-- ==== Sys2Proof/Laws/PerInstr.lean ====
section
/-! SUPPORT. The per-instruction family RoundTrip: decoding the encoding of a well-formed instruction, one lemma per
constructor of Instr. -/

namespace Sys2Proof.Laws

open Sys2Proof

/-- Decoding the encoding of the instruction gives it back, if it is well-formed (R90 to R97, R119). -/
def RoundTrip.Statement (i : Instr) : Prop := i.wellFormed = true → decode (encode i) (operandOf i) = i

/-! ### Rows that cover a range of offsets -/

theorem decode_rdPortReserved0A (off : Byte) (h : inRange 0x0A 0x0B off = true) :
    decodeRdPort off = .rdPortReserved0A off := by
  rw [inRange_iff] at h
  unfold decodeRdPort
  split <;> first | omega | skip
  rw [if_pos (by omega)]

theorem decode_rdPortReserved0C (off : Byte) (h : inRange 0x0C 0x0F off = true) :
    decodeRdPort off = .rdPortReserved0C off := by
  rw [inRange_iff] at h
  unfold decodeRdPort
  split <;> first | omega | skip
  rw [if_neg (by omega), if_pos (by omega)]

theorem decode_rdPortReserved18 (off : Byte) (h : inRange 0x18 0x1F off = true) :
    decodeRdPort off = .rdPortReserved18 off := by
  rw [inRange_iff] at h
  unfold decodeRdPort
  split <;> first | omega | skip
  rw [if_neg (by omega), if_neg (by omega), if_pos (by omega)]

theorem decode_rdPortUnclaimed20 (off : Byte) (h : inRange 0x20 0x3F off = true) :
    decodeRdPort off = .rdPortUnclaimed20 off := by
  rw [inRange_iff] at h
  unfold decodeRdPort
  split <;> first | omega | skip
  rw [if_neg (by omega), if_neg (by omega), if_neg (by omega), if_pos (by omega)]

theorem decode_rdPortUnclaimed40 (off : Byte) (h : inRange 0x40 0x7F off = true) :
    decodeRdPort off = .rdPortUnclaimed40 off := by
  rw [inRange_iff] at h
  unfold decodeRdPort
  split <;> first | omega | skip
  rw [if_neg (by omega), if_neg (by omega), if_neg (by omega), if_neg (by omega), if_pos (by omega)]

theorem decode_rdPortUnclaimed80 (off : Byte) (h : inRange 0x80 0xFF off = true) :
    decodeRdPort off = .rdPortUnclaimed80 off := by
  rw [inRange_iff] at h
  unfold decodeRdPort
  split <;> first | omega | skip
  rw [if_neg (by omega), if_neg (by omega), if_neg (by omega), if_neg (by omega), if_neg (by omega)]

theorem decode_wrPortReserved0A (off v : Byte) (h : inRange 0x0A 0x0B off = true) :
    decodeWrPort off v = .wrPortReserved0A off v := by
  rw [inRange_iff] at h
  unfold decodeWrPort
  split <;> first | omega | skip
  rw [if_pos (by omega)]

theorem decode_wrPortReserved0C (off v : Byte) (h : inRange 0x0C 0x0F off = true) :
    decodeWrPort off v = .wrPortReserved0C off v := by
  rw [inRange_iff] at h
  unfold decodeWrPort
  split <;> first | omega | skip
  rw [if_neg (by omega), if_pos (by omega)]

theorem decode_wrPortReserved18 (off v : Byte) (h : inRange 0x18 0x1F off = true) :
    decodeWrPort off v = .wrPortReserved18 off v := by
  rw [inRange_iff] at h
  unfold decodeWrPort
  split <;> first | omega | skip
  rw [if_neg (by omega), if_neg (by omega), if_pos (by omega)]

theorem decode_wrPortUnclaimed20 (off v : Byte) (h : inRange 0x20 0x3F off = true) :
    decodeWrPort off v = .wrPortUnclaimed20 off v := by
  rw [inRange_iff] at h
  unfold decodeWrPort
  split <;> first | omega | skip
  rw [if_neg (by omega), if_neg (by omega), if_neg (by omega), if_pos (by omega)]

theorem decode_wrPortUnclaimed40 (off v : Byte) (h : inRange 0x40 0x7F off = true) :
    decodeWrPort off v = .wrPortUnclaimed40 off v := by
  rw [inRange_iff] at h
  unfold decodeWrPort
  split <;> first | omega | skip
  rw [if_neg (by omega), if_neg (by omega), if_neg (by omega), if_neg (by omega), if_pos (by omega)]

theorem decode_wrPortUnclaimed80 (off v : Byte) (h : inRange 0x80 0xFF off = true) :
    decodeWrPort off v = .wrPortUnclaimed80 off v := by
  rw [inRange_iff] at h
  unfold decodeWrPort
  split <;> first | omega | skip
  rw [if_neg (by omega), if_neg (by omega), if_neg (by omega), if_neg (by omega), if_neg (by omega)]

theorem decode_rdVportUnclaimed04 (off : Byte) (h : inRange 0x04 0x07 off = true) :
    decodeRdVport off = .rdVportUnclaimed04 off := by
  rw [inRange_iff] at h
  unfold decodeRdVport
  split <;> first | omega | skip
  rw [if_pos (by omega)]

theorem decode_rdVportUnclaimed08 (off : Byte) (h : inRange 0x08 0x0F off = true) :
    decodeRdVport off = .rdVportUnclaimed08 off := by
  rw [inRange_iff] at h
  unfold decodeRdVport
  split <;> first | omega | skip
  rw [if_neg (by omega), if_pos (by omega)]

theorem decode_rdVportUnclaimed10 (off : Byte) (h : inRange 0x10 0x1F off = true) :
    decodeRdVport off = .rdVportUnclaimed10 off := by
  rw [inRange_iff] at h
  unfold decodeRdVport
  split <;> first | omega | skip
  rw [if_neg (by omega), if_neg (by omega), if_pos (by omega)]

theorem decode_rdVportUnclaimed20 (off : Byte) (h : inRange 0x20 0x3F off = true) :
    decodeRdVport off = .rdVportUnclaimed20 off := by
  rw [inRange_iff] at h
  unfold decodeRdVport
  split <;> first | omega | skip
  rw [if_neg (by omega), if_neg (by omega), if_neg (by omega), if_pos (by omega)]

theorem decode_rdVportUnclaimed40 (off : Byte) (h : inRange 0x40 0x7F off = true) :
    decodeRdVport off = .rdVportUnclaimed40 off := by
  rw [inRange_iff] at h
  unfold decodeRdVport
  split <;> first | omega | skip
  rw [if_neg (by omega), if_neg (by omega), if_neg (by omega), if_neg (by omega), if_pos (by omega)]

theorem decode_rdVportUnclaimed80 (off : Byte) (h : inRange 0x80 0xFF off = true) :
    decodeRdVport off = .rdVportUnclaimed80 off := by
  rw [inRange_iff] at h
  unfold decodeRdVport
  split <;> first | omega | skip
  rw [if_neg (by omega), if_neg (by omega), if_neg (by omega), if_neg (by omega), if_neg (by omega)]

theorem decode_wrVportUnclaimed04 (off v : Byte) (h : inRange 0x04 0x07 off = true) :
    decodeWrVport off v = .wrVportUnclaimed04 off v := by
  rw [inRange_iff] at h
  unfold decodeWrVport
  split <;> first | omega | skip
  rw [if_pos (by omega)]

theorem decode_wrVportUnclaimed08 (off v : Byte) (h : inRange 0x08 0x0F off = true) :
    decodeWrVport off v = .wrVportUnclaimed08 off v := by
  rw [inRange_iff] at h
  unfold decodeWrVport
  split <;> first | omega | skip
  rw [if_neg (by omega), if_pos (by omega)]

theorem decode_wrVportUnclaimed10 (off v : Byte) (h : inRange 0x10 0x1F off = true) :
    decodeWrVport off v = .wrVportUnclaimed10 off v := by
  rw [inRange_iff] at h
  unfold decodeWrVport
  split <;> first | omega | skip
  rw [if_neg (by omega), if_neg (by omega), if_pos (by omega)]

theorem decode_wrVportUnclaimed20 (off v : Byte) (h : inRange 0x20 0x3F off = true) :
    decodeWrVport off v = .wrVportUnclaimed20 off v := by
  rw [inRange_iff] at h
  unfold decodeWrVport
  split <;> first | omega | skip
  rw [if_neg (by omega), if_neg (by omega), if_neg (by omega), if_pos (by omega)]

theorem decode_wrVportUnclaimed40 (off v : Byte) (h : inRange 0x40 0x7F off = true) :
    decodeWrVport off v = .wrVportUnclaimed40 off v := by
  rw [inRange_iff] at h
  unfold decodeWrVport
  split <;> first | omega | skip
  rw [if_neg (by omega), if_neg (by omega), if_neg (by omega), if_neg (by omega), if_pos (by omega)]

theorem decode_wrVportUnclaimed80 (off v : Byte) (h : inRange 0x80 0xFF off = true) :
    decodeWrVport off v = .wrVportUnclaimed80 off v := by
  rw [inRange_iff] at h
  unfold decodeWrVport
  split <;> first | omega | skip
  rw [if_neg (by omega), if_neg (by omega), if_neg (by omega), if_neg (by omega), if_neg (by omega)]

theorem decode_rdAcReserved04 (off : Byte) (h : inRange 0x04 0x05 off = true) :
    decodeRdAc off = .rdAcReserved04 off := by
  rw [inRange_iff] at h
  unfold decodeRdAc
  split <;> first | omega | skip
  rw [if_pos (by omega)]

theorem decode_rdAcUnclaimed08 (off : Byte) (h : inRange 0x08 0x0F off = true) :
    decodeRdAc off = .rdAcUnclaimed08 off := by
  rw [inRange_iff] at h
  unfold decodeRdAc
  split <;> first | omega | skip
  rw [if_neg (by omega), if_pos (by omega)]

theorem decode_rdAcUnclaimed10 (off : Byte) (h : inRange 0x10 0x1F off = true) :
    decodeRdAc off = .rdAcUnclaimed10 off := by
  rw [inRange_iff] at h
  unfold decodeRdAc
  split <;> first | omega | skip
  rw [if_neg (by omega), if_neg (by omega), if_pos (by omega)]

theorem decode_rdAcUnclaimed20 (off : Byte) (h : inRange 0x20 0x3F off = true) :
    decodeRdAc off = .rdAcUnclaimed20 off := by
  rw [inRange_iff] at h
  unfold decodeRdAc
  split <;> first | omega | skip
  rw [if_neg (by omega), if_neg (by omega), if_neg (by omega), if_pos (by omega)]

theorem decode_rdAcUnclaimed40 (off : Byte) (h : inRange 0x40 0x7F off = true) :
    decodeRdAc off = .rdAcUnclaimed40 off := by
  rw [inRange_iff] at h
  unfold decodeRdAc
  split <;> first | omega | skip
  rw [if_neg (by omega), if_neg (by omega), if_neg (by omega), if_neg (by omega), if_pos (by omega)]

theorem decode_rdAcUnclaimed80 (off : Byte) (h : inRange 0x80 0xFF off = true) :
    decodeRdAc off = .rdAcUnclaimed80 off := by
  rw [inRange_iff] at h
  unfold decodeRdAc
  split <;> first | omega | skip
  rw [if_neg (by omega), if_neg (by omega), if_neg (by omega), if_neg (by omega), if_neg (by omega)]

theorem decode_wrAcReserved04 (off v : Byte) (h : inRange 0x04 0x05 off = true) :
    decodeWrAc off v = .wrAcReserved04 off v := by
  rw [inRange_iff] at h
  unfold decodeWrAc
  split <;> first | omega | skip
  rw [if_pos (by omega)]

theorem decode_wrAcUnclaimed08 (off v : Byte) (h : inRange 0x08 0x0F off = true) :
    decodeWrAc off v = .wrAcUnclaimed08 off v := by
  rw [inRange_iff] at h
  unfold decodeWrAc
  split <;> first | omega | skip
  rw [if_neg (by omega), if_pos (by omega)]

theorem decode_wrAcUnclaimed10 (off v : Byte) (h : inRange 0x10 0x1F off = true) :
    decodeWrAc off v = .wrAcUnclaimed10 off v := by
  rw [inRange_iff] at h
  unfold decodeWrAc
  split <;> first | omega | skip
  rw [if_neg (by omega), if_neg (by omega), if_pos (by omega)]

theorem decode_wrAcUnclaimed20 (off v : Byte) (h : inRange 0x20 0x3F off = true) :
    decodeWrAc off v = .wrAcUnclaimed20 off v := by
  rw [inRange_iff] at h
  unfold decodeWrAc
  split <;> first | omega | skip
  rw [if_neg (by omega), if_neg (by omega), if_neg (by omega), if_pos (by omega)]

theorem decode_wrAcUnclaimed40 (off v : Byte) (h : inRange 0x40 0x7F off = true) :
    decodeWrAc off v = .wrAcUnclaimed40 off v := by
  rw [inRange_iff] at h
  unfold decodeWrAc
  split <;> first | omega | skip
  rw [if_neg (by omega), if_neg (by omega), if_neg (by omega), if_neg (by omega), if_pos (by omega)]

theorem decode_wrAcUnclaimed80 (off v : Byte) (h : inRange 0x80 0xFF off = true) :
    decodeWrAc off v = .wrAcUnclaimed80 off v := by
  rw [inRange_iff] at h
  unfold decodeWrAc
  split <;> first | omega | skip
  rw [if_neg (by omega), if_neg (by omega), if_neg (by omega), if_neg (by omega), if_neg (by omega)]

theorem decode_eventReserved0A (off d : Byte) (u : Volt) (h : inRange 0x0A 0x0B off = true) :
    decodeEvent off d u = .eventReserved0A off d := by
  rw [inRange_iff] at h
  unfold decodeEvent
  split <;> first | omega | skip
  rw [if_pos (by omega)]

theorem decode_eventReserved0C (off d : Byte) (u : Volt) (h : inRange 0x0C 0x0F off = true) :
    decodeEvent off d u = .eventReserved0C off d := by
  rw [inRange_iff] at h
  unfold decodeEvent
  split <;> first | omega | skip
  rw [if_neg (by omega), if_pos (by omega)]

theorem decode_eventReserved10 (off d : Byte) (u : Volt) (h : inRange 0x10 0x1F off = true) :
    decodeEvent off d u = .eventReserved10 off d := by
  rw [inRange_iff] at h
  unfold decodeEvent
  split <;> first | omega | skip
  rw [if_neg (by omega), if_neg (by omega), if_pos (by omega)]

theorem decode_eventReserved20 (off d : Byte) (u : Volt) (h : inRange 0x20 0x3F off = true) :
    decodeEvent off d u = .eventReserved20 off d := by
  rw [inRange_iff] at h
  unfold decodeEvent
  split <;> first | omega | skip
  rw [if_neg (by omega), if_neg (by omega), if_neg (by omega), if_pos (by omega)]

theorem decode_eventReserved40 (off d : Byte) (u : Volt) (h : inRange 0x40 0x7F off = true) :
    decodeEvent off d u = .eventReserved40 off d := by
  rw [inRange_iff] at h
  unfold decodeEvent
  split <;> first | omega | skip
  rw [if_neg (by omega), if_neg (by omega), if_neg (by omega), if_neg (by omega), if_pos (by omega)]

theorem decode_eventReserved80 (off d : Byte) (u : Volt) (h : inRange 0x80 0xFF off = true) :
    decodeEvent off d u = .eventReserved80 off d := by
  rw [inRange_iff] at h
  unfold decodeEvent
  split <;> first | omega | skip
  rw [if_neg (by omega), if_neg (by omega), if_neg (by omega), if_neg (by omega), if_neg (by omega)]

• • • • •

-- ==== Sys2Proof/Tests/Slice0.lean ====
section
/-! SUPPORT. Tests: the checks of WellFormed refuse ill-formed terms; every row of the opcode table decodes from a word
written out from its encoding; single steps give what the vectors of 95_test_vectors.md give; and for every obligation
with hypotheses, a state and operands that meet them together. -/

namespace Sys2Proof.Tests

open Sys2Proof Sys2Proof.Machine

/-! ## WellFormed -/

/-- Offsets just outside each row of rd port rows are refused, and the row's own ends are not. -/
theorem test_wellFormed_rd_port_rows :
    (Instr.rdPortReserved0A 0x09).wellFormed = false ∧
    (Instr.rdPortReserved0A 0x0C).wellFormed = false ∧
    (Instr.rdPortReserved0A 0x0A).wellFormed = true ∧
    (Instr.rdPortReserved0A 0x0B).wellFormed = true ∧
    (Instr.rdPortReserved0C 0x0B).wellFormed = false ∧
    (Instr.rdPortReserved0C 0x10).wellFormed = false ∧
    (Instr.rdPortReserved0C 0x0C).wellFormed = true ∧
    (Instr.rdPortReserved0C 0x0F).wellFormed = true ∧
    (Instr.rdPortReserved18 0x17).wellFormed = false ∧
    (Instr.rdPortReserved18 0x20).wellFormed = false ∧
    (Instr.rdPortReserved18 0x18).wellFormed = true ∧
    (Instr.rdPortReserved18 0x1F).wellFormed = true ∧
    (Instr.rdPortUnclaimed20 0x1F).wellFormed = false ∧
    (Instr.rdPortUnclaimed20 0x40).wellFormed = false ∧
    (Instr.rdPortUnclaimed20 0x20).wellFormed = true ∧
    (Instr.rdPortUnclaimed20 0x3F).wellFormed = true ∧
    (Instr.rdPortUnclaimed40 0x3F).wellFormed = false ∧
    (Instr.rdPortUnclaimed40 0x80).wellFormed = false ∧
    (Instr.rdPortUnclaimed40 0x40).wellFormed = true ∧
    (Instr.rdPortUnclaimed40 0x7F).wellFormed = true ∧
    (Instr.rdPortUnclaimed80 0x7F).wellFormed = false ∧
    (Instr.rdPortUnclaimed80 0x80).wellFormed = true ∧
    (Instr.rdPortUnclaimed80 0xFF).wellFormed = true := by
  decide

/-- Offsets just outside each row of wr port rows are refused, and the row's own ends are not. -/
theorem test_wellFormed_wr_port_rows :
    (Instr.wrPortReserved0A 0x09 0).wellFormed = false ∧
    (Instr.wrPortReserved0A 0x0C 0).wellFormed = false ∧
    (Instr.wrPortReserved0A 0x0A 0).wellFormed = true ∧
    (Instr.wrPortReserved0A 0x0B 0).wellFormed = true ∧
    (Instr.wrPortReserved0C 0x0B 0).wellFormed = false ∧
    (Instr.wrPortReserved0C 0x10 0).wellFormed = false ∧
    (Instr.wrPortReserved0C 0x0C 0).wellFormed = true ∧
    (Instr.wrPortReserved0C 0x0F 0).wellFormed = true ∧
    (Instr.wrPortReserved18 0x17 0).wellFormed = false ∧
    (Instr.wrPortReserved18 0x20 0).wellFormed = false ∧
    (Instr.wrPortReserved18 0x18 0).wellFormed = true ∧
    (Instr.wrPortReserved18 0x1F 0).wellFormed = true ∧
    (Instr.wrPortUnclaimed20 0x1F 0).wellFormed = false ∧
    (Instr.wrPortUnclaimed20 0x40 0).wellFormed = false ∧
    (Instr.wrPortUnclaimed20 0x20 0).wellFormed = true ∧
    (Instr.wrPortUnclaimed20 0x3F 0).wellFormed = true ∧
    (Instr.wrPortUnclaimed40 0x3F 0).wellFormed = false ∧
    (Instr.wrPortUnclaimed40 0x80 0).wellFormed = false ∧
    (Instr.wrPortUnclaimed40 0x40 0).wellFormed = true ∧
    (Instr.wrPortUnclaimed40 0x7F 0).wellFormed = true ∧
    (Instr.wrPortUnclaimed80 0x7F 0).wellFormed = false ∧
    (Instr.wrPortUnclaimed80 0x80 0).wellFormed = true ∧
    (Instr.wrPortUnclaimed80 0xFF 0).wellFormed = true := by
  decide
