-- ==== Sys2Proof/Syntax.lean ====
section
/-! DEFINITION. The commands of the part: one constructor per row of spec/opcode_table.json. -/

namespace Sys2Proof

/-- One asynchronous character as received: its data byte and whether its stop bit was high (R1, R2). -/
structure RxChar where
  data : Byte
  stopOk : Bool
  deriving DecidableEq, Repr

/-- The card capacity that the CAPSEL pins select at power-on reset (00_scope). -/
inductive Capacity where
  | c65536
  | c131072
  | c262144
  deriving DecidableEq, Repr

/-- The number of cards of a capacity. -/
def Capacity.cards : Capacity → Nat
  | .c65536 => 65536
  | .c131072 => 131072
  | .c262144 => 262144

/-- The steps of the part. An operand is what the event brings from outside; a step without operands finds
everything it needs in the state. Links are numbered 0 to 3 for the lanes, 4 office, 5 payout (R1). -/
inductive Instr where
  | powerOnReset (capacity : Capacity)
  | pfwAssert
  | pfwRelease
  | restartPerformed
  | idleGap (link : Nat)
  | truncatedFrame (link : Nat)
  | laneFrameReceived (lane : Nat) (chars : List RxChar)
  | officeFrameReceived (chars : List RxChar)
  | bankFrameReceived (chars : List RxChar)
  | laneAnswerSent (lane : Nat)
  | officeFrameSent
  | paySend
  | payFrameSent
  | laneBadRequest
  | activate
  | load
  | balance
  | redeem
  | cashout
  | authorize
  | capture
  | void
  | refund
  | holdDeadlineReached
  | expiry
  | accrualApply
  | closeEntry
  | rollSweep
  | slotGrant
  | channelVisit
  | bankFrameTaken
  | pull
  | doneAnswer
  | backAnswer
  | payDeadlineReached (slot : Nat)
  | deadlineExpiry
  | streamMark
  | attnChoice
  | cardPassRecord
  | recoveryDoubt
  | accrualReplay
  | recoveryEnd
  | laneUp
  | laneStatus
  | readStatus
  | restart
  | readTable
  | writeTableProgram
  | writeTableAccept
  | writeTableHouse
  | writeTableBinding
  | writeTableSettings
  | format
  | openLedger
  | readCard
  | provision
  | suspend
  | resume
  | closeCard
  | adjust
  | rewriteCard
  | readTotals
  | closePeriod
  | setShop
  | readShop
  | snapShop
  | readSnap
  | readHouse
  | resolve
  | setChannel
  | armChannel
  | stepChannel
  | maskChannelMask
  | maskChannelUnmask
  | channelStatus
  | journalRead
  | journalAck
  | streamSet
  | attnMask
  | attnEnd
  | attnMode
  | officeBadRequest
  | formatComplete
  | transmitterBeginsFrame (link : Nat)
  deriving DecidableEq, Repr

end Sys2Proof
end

• • • • •

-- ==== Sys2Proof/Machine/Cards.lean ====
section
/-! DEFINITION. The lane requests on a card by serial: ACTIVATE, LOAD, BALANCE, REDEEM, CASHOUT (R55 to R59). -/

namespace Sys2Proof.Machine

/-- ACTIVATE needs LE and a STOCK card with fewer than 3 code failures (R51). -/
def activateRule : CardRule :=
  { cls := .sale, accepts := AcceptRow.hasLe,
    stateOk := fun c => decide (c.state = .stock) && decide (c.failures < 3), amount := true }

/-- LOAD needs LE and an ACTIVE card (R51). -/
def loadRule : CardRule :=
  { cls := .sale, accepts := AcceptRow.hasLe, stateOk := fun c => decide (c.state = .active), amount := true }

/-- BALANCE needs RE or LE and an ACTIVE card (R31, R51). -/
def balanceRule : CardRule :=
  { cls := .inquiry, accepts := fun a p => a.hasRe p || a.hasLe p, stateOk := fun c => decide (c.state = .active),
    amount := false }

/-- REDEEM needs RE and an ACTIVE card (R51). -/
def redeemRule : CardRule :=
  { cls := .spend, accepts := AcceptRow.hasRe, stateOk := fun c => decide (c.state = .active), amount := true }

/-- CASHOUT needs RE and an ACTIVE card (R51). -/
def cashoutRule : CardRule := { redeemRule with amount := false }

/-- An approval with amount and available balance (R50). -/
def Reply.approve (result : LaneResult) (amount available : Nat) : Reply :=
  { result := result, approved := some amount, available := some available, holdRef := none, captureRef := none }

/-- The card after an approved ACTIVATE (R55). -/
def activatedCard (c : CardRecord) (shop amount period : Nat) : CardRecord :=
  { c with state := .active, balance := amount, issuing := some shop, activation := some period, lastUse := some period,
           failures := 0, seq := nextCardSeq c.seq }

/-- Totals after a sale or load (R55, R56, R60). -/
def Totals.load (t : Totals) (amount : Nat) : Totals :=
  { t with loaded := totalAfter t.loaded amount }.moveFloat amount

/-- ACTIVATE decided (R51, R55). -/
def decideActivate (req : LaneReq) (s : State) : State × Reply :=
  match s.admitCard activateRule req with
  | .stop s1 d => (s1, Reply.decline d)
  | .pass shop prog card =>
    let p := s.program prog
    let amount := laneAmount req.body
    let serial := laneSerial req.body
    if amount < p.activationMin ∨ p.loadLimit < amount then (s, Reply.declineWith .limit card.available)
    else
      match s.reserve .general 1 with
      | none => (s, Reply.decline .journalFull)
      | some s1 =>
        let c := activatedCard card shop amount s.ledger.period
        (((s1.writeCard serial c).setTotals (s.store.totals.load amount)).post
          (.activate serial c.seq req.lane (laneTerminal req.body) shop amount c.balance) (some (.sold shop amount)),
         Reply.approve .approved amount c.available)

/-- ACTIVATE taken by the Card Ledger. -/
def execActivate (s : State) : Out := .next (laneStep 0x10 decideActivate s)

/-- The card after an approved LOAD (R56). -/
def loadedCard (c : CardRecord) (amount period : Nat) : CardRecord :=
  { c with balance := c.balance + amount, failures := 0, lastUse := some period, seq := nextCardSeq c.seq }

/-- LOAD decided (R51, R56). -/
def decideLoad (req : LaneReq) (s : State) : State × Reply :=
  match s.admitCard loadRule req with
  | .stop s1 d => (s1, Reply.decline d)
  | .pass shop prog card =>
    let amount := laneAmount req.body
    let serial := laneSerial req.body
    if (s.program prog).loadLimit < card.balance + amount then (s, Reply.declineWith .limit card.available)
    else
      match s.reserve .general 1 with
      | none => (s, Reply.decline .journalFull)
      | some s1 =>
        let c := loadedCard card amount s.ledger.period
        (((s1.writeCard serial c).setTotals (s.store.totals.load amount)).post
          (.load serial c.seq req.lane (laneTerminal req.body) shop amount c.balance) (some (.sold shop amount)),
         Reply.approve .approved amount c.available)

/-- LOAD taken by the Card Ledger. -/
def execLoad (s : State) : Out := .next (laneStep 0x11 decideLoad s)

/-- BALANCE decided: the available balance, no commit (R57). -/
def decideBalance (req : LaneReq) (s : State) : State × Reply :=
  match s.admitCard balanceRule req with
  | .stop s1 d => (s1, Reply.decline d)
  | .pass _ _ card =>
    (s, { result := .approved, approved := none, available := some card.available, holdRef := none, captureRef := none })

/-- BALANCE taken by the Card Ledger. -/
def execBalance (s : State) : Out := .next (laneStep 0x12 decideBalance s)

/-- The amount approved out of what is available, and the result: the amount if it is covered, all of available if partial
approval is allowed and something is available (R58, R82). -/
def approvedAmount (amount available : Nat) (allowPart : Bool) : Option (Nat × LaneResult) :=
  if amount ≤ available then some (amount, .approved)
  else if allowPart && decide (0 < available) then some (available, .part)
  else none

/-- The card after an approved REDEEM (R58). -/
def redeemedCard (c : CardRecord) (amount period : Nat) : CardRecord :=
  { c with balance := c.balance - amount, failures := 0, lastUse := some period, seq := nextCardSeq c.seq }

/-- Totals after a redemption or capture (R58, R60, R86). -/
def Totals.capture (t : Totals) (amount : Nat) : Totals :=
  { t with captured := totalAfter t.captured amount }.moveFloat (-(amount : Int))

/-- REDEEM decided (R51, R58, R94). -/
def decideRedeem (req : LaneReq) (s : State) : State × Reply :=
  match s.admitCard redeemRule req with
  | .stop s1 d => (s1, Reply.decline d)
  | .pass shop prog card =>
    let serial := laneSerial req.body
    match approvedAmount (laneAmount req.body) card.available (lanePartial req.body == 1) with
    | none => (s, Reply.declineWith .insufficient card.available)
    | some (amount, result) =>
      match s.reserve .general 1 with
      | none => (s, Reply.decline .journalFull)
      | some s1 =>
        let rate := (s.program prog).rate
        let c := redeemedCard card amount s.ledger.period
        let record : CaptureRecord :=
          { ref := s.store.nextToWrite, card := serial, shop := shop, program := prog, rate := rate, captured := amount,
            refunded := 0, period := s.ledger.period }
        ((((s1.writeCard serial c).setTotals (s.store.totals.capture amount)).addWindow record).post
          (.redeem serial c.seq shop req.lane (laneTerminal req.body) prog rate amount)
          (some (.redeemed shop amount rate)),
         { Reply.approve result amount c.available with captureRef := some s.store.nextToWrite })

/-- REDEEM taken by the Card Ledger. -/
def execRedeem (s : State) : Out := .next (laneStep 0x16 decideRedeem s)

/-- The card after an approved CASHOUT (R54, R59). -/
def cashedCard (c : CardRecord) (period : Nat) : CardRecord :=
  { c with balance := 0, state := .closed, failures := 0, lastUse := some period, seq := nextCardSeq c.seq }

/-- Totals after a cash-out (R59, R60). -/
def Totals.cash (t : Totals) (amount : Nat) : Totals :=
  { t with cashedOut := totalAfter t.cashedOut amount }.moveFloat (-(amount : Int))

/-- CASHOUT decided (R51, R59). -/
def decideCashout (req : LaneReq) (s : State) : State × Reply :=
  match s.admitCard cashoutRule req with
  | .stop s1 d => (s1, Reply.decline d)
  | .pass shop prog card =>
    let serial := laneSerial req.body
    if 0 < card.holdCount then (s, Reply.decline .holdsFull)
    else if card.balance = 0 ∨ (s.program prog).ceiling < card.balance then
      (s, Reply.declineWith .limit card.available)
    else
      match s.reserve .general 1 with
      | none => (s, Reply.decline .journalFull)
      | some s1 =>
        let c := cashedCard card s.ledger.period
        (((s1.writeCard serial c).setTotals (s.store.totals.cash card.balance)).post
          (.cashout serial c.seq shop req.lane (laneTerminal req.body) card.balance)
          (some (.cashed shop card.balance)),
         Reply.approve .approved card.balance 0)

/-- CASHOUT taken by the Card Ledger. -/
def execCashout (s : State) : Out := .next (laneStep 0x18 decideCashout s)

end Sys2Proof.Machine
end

• • • • •

:: Task goal ::
Using the entries above, give the number of lines that carry the string "approvedAmount", without anything else.

:: Answer box ::
2